I often think that this network of battle-tested progressives was the real legacy of the Rae government, after its conservative successors came in and dismantled many of its legislative accomplishments in a matter of months. Some of those staffers still work for the NDP; others have drifted away, refocused their work or changed their party affiliation (as Rae did himself). As former staff spread across the country into a wide range of non-profit, social justice and environmental organizations, they brought with them a new set of strategic insights and tactical lessons gained from working in Canada’s largest-ever progressive government. You fight for policy change differently once you know what it takes to run the legislative and bureaucratic gauntlet, and you approach political engagement differently once you’ve discovered that winning an election isn’t the same as achieving your goals.
The political skills honed, the friendships formed, the romances ignited: I could never have anticipated the legacies of that political staff network. It would be months or years before its members became my best friends, my lovers, my allies. All I knew, in those early weeks of work, was that the political staff felt like my people. And so the machine that connected me to them felt like my computer.
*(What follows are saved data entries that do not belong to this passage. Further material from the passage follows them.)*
-- ==== Sys2Proof/Machine/Documents.lean ====
section
/-! DEFINITION. Documents, destinations and the print queue (spec/06_documents_and_the_dispatch_queue.md): obligations,
COMPLETE, the end of building, news of page closes, settlement. -/

namespace Sys2Proof.Machine

/-- A document's state, derived from its fields (R99). -/
def DocRecord.state (r : DocRecord) : DocState :=
  if r.complete then .complete
  else if r.building then .building
  else if (r.kind = .out ∨ r.kind = .incoming) ∧ r.released = false then .unreleased
  else .active

/-- A final destination state (R102). -/
def DestState.final : DestState → Bool
  | .done | .failed | .cancelled => true
  | .pending | .waiting | .dialling | .sending => false

/-- Is a printout owed (R105)? -/
def PrintObligation.owed : PrintObligation → Bool
  | .pending | .queued | .printing => true
  | .none | .done => false

/-- Has the document an obligation (R105)? -/
def State.hasObligation (d : Fin 64) (s : State) : Bool :=
  (s.doc d).building || (s.doc d).obligation.owed ||
    (s.pageList d).any (fun p => decide ((s.page p).state = .writing)) ||
    (s.doc d).dests.any (fun t => !(s.dest t).state.final)

/-- The check for the last obligation: a document without any becomes COMPLETE and its pages are released (R105, R77). -/
def State.checkComplete (d : Fin 64) (s : State) : State :=
  if (s.doc d).inUse = true ∧ (s.doc d).complete = false ∧ s.hasObligation d = false then
    ((s.setDoc d { s.doc d with complete := true }).raise .dispatch).releasePages d
  else s

/-- A document joins the tail of the print queue (R114). -/
def State.joinPrintQueue (d : Fin 64) (s : State) : State :=
  let s1 := (s.setDoc d { s.doc d with obligation := .queued }).setPrintQueue (s.dispatch.printQueue ++ [d])
  if s.dispatch.printQueue = [] then s1.raise .printQ else s1

/-- A document leaves the print queue. -/
def State.leavePrintQueue (d : Fin 64) (s : State) : State := s.setPrintQueue (s.dispatch.printQueue.filter (· ≠ d))

/-- What the end of building does to a PENDING print obligation (R95, R101, R114). -/
def State.printDue (d : Fin 64) (s : State) : State :=
  if (s.doc d).obligation = .pending then
    if s.pageList d = [] then s.setDoc d { s.doc d with obligation := .done } else s.joinPrintQueue d
  else s

/-- A document stops building (R95, R101): an IN document without pages is freed; otherwise a PENDING printout is queued,
the send streams waiting on the document are told, and its obligations are checked. -/
def State.endBuilding (d : Fin 64) (s : State) : State :=
  if (s.doc d).kind = .incoming ∧ s.pageList d = [] then s.setDoc d DocRecord.empty
  else (((s.setDoc d { s.doc d with building := false }).printDue d).tellSenders d).checkComplete d

/-- The news of a page's close (R74): to the send streams, to the print stream, and to its document's obligations. -/
def State.pageClosedNews (p : Fin 512) (s : State) : State :=
  (((s.tellSenders (s.page p).document).tellPrinter p)).checkComplete (s.page p).document

/-- The dispatch unit grants a call its IN document (R101), the lowest free entry, if there is one. -/
def State.freeDocEntry (s : State) : Option (Fin 64) := s.dispatch.docs.first (fun r => !r.inUse)

/-- A free document entry taken, its page list empty (R100, R101). -/
def State.createDoc (d : Fin 64) (r : DocRecord) (s : State) : State := (s.setDoc d r).setPageList d []

/-- The record of a new IN document (R101). -/
def DocRecord.newIncoming : DocRecord :=
  { DocRecord.empty with inUse := true, kind := .incoming, building := true, obligation := .pending }

/-! ## Settlement (R110, R111) -/

/-- The cause a settlement takes: NORMAL is judged against the document (R110). -/
def State.settledCause (t : Fin 512) (c : Cause) (s : State) : Cause :=
  if c = .normal then
    let d := (s.dest t).document
    let building := (s.doc d).building
    if s.pageList d = [] ∧ building = false then .empty
    else if (s.dest t).confirmed = (s.pageList d).length ∧ building = false then .normal
    else .incomplete
  else c

/-- The clock value a number of seconds on; day 65,535 is followed by day 0 (R111, R172). -/
def ClockValue.later (c : ClockValue) (seconds : Nat) : ClockValue :=
  { day := c.day + BitVec.ofNat 16 ((c.second + seconds) / Config.secondsPerDay),
    second := (c.second + seconds) % Config.secondsPerDay }

/-- A destination becomes WAITING with its retry timer started (R111). -/
def State.startRetry (t : Fin 512) (r : DestRecord) (seconds : Nat) (s : State) : State :=
  let due := if s.charge.clockSet then some (s.charge.clock.later seconds) else none
  (s.setDest t { r with state := .waiting, retryDue := due }).setRetryTimer t (some (s.now + seconds * Config.second))

/-- A destination becomes PENDING, which makes the arbiter run (R107). -/
def State.becomePending (t : Fin 512) (r : DestRecord) (s : State) : State :=
  (s.setDest t { r with state := .pending, retryDue := none }).askArbiter

/-- A destination becomes final: DISPATCH is raised and its document's obligations are checked (R110). -/
def State.becomeFinal (t : Fin 512) (r : DestRecord) (final : DestState) (s : State) : State :=
  ((s.setDest t { r with state := final, retryDue := none, blockReason := .none }).raise .dispatch).checkComplete r.document

/-- A destination's call has ended with a cause (R110). -/
def State.settle (t : Fin 512) (given : Cause) (s : State) : State :=
  let cause := s.settledCause t given
  let r := s.dest t
  let ended := { r with line := none, lastCause := cause }
  let tried := { ended with attempts := r.attempts + 1 }
  let left := decide (r.attempts + 1 < (s.doc r.document).attemptLimit)
  if r.cancelRequested then s.becomeFinal t tried .cancelled
  else
    match cause with
    | .normal => s.becomeFinal t tried .done
    | .incomplete | .busy | .noAnswer | .noLoop | .loopDrop | .failed =>
      if left then s.startRetry t tried ((s.doc r.document).retryInterval * 60) else s.becomeFinal t tried .failed
    | .budget => if left then s.becomePending t tried else s.becomeFinal t tried .failed
    | .reset => if left then s.becomePending t tried else s.becomeFinal t tried .failed
    | .damaged | .empty => s.becomeFinal t tried .failed
    | .cancel => s.becomeFinal t tried .cancelled
    | .glare => s.becomePending t ended
    | .none | .barred | .badNumber => s.becomeFinal t tried .failed

end Sys2Proof.Machine
end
Our best technology decisions are always those that connect us to the people who nourish our minds and hearts. It’s easy to get caught up by the latest smartphone, the latest social networking platform, the new and cool online. But if it’s not the tool or community that lets you find your most adored friends or most inspiring colleagues — whether those you already know, or those you have yet to meet — then it’s not the right choice.
I might have seen that 1992 choice of computers as a choice of Mac vs. PC. But the real choice was between people, not platforms. I’d choose that same group of people again in a heartbeat, even if I had to use Windows to do it.